Our story so far is intelligible, though perhaps not very dramatic. Let's add some excitement by making some common mistakes.

 a=b[a]; //Now a contains 23, so this will take the contents

      //of b[23] and copy them into a. But there is no

      //information holder b[23]! What will happen is

      //that some random value, whatever the bits are that are

      // sitting where b[23] would be if there were one, will be

      // copied into a.

b[a]=13; //Now we are really in trouble. We have no idea

      //what value is in a, so we are trying to access some

      //piece of the array b that may exist (if the value of

      //a happens to be between 0 and 9) or may not exist

      //(if the value of a is something else, which it

      //almost certainly is.) If b[a] does not exist what will

      //happen is that 13 will be copied into some

      //random part of memory, with potentially

      //disastrous results.

There's an important moral for this last piece of the story. When you program in C nobody checks the subscripts you use to be sure they make sense. Using subscripts outside the valid range for your array is a very common, and often very tricky, program error. You have to learn to guard against this (which may be especially hard if you have been working in a language like BASIC that checks this for you.)

Pictures of information holders. Programmers often draw pictures to help keep track of what values are in what information holders. Such a picture just has a little box for each information holder, with arrays being drawn as columns of boxes next to each other. The values are written into the boxes, and erased and replaced as needed when the values change.

You will find it useful to use this kind of picture while you work on the exercise. Even very experienced people do this, because otherwise its just too easy to forget what is where... this is not just a crutch for beginners that you can ignore. Learn to do it!

Seeing what's in an information holder when a program runs. Very often you want a program to get some information into an information holder and then show what the information is. If a is an int information holder, the statement

printf("%d", a);

will examine the value that is in a and display it on the computer screen. In a way this is the inverse of the somewhat similar-looking statement

scanf("%d",&a);

This first statement takes the value in a and gives it to the outside world (this is called doing output), while the second statement gets a value from the outside world, via the keyboard, (called doing input).

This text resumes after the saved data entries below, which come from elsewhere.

/-- What MXLW checks (R319). -/
def State.mxlwAsk (x : XArgs) (s : State) (c : Issue) (w : WarpCore) (p : PressCmd) : State × Except Trap PressCmd :=
  if bit p.pay 0 then
    let va := s.wPair c w x.xa.toNat posA
    let p := { p with opA := va }
    match s.translate w.party (s.asidOf w) (s.warpWorld w) .load va with
    | (s, .error e) => (s, .error (e.trap .load va))
    | (s, .ok (leaf, _)) =>
      if !planeFormat leaf.fmt then (s, .error (pressTrap 1))
      else if va % planeBytes leaf.fmt ≠ 0 then (s, .error (trapAt .align va))
      else
        match s.pressPages w .load va (planeBytes leaf.fmt) with
        | (s, .error t) => (s, .error t)
        | (s, .ok pages) =>
          (s, checked (pressIf (decide (leaf.geo = 3) || !geoFits leaf.fmt leaf.geo || bit p.pay 1) 4 <|> s.heldFault p w.core) { p with pages := pages })
  else
    let p := { p with tile := w.tileReg x.xa.toNat }
    (s, checked (s.tileTrap w p.t 0 p.t.rows (p.touches none) <|> pressIf (!planeFormat p.t.fmt) 1 <|>
      pressIf (!geoFits p.t.fmt p.t.geo || decide (64 < p.t.rows) || decide (kmaxOf p.t.fmt < p.t.cols)) 4 <|> s.heldFault p w.core) p)

/-- MXLW (R319): from a tile, or from a typed page. -/
def execMxlw (x : XArgs) (s : State) : Host.Outcome State Fault Refusal :=
  pressCommand (.mxlw x) x s (State.mxlwAsk x) pressOn

/-- What MXSWAP checks (R320). -/
def State.mxswapAsk (s : State) (_ : Issue) (w : WarpCore) (p : PressCmd) : State × Except Trap PressCmd :=
  (s, checked (s.heldFault p w.core) p)

/-- MXSWAP (R320). -/
def execMxswap (x : XArgs) (s : State) : Host.Outcome State Fault Refusal :=
  pressCommand (.mxswap x) x s State.mxswapAsk pressOn

/-- What MXMM and MXMMS check (R321). DEDUCED (log 34): of several command faults the one checked first is reported, since R308 names no order. -/
def State.streamAsk (x : XArgs) (s : State) (c : Issue) (w : WarpCore) (p : PressCmd) : State × Except Trap PressCmd :=
  let p := { p with tile := w.tileReg x.xa.toNat, opD := s.wReg c w x.xd.toNat posD, opB := s.wReg c w x.xb.toNat posB }
  let t := p.t
  (s, checked (s.tileTrap w t p.opB p.count [] <|> s.tileTrap w t p.opB p.count (p.touches none) <|> accTrap p.opD (64 * p.count) 64 <|>
    pressIf (!planeFormat t.fmt) 1 <|> pressIf (!p.float && !(exactFormat t.fmt && decide (t.geo = 0))) 3 <|>
    pressIf (!geoFits t.fmt t.geo) 4 <|> s.heldFault p w.core) p)

/-- MXMM (R321). -/
def execMxmm (x : XArgs) (s : State) : Host.Outcome State Fault Refusal := pressCommand (.mxmm x) x s (State.streamAsk x) pressOn
/-- MXMMS (R321). -/
def execMxmms (x : XArgs) (s : State) : Host.Outcome State Fault Refusal := pressCommand (.mxmms x) x s (State.streamAsk x) pressOn

/-- The destination's format and geometry take no epilogue output (R322). -/
def badDest (fmt geo : Nat) : Bool := decide (fmt = 4) || decide (fmt = 0x30) || decide (geo ≠ 0)

/-- What MXEP checks (R322): no page of its destination may have a geometry, or a format that takes no output. DEDUCED (log 34): of several command faults the one checked first is reported, 2 before 5 before 6, since R308 names no order. -/
def State.mxepAsk (x : XArgs) (s : State) (c : Issue) (w : WarpCore) (p : PressCmd) : State × Except Trap PressCmd :=
  let p := { p with opA := s.wReg c w x.xa.toNat posA, opB := s.wReg c w x.xb.toNat posB, opB1 := s.wReg c w (x.xb.toNat + 1) (posB + 1) }
  let p := if p.dest = 1 then { p with tile := w.tileReg x.xd.toNat } else if p.dest = 2 then { p with opD := s.wPair c w x.xd.toNat posD } else p
  let rows := ((rowsFrom 0 p.count).map (fun r => keysFrom (p.t.rowOff r) p.outBytes)).flatten
  let early := (if p.dest = 1 then s.tileTrap w p.t 0 p.count [] <|> s.tileTrap w p.t 0 p.count rows else none) <|>
    accTrap p.opA (64 * p.count) 64 <|> (if bit p.pay 16 then s.vecTrap w p.opB 4 256 else none) <|>
    (if bit p.pay 15 then s.vecTrap w p.opB1 4 256 else none) <|>
    (if p.dest = 2 ∧ p.opD % 32 ≠ 0 then some (trapAt .align p.opD) else none)
  let round := pressIf (decide (5 ≤ bits p.pay 22 20)) 2
  match early with
  | some t => (s, .error t)
  | none =>
    if p.dest = 2 then
      match s.translate w.party (s.asidOf w) (s.warpWorld w) .store p.opD with
      | (s, .error e) => (s, .error (e.trap .store p.opD))
      | (s, .ok (leaf, _)) =>
        let p := { p with pages := [(p.opD / 2 ^ 18, leaf)] }
        match s.pressPages w .store p.opD (p.count * p.outBytes) with
        | (s, .error t) => (s, .error t)
        | (s, .ok pages) => (s, checked (round <|> s.heldFault p w.core <|> pressIf ((leaf :: pages.map (·.2)).any (fun l => badDest l.fmt l.geo)) 6) { p with pages := pages })
    else (s, checked (round <|> s.heldFault p w.core <|> pressIf (decide (p.dest = 1) && badDest p.t.fmt p.t.geo) 6) p)

/-- MXEP (R322). -/
def execMxep (x : XArgs) (s : State) : Host.Outcome State Fault Refusal :=
  pressCommand (.mxep x) x s (State.mxepAsk x) pressOn

/-- The select unit as the commands accepted so far leave it. Log 34. -/
def Press.selectAhead (p : Press) : Option Select :=
  match (p.queue.filterMap (fun c => match c.instr with | .mxsel _ => some c.settings | _ => none)).getLast? with
  | some u => some u
  | none => p.select

/-- What a configuring MXSEL checks (R323). -/
def State.mxselAsk (x : XArgs) (s : State) (c : Issue) (w : WarpCore) (p : PressCmd) : State × Except Trap PressCmd :=
  let p := { p with opA := s.wReg c w x.xa.toNat posA, opB := s.wReg c w x.xb.toNat posB }
  let u := p.settings
  (s, checked (s.heldFault p w.core <|> pressIf (u.perRow && decide (512 < u.first + u.lines)) 6) p)

/-- MXSEL, configuring (R323). -/
def execMxsel (x : XArgs) (s : State) : Host.Outcome State Fault Refusal :=
  pressCommand (.mxsel x) x s (State.mxselAsk x) pressOn

/-- What a readout checks (R323). Log 34. -/
def State.mxselReadAsk (x : XArgs) (s : State) (c : Issue) (w : WarpCore) (p : PressCmd) : State × Except Trap PressCmd :=
  let p := { p with opD := s.wReg c w x.xd.toNat posD }
  let n := match (s.pressOf w.core w.launch).selectAhead with | some u => u.bytes | none => 0
  (s, checked (s.vecTrap w p.opD 8 n <|> s.heldFault p w.core) p)

/-- MXSEL, reading out (R323). -/
def execMxselRead (x : XArgs) (s : State) : Host.Outcome State Fault Refusal :=
  pressCommand (.mxselRead x) x s (State.mxselReadAsk x) pressOn

/-- What the accumulator transfers check (R324). -/
def State.cellsAsk (x : XArgs) (spad : Bool) (s : State) (c : Issue) (w : WarpCore) (p : PressCmd) : State × Except Trap PressCmd :=
  let p := { p with opD := s.wReg c w x.xd.toNat posD, opA := s.wReg c w x.xa.toNat posA }
  (s, checked (accTrap p.opD p.cells 1 <|> (if spad then s.vecTrap w p.opA 16 (16 * p.cells) else none) <|> s.heldFault p w.core) p)

/-- ACCLD (R324). -/
def execAccld (x : XArgs) (s : State) : Host.Outcome State Fault Refusal := pressCommand (.accld x) x s (State.cellsAsk x true) pressOn
/-- ACCST (R324). -/
def execAccst (x : XArgs) (s : State) : Host.Outcome State Fault Refusal := pressCommand (.accst x) x s (State.cellsAsk x true) pressOn
/-- ACCZ (R324). -/
def execAccz (x : XArgs) (s : State) : Host.Outcome State Fault Refusal := pressCommand (.accz x) x s (State.cellsAsk x false) pressOn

You can display the values of as many information holders as you want, all in one statement, as in

printf("%d %d %d", a,b,c);

which will display the values of the information holders a, b, and c in that order.

You can also display any text on the screen, by enclosing the characters you want to display in quotes, as in

printf("Here is a little message");

You can mix in printouts of the values of information holders into a message, like this:

printf("The value of a is %d and the value of b is %d",a,b);

The two %d's inside the quotes get replaced by the values of a and b, in order, when this statement runs.

If you just wrote

printf("%d%d",a,b);

You'd get a display of the values of a and b, but the values would be smashed together, since you didn't ask for anything to be displayed in between, and they would not be labelled.

Terminology: that string in quotes in a printf() or scanf() statement is called a format string.

One last point: when a program displays a lot of information it fills up more than line on the screen, and the display can be hard to read. To control this you can put a special item, \n, in your format string that says to go to a new line, like this:

printf("The account balance is %d\n",bal);

After displaying the text and the value of bal the system will move on to the next line of the display, so that the next information to be displayed will not go on the same line with this information.

What the computer understands. We can make a beginning here on an important matter that may take you some time to grasp: how little the computer understands about your program. For the computer your program is just a series of detailed instructions that it must carry out. It has no idea what your program is about, or any knowledge of the world that would help it to understand what you are trying to do.

Here's an example that illustrates this:

printf("The value of a is %d and the value of b is %d\n",b,a);

A human being may be able to see that this piece of program is probably wrong, and that the display produced will be very misleading. But the computer has no such idea. It will simply do what is asked. To it, a sequence of characters in quotes like "The value of a is" has absolutely no meaning, other than specifying characters that the statement says need to be drawn on the screen.

You'll learn that the computer will always do exactly what you ask it to do, whether that makes any sense or not, as long as you've followed the rules of the C language.

Another aspect of this has to do with the names you provide when you declare your information holders. The computer only uses these names to identify what information holder you are referring to. Calling an information holder x, total, average, or eggplant will make absolutely no difference to how the computer treats it.

This does not mean that it does not matter what names you use for your information holders. It is true that the names have no effect on what your programs do, but they make a huge difference in how easily you and other human beings can understand your programs, which as you'll learn is an extremely important matter.

Grouping data items together. One of the keys to creating a clear and correct program is organizing all the data the program manipulates in a logical way. You've seen, for example, that arrays are a useful way to organize data when you have many data items of the same kind that should be processed in similar ways.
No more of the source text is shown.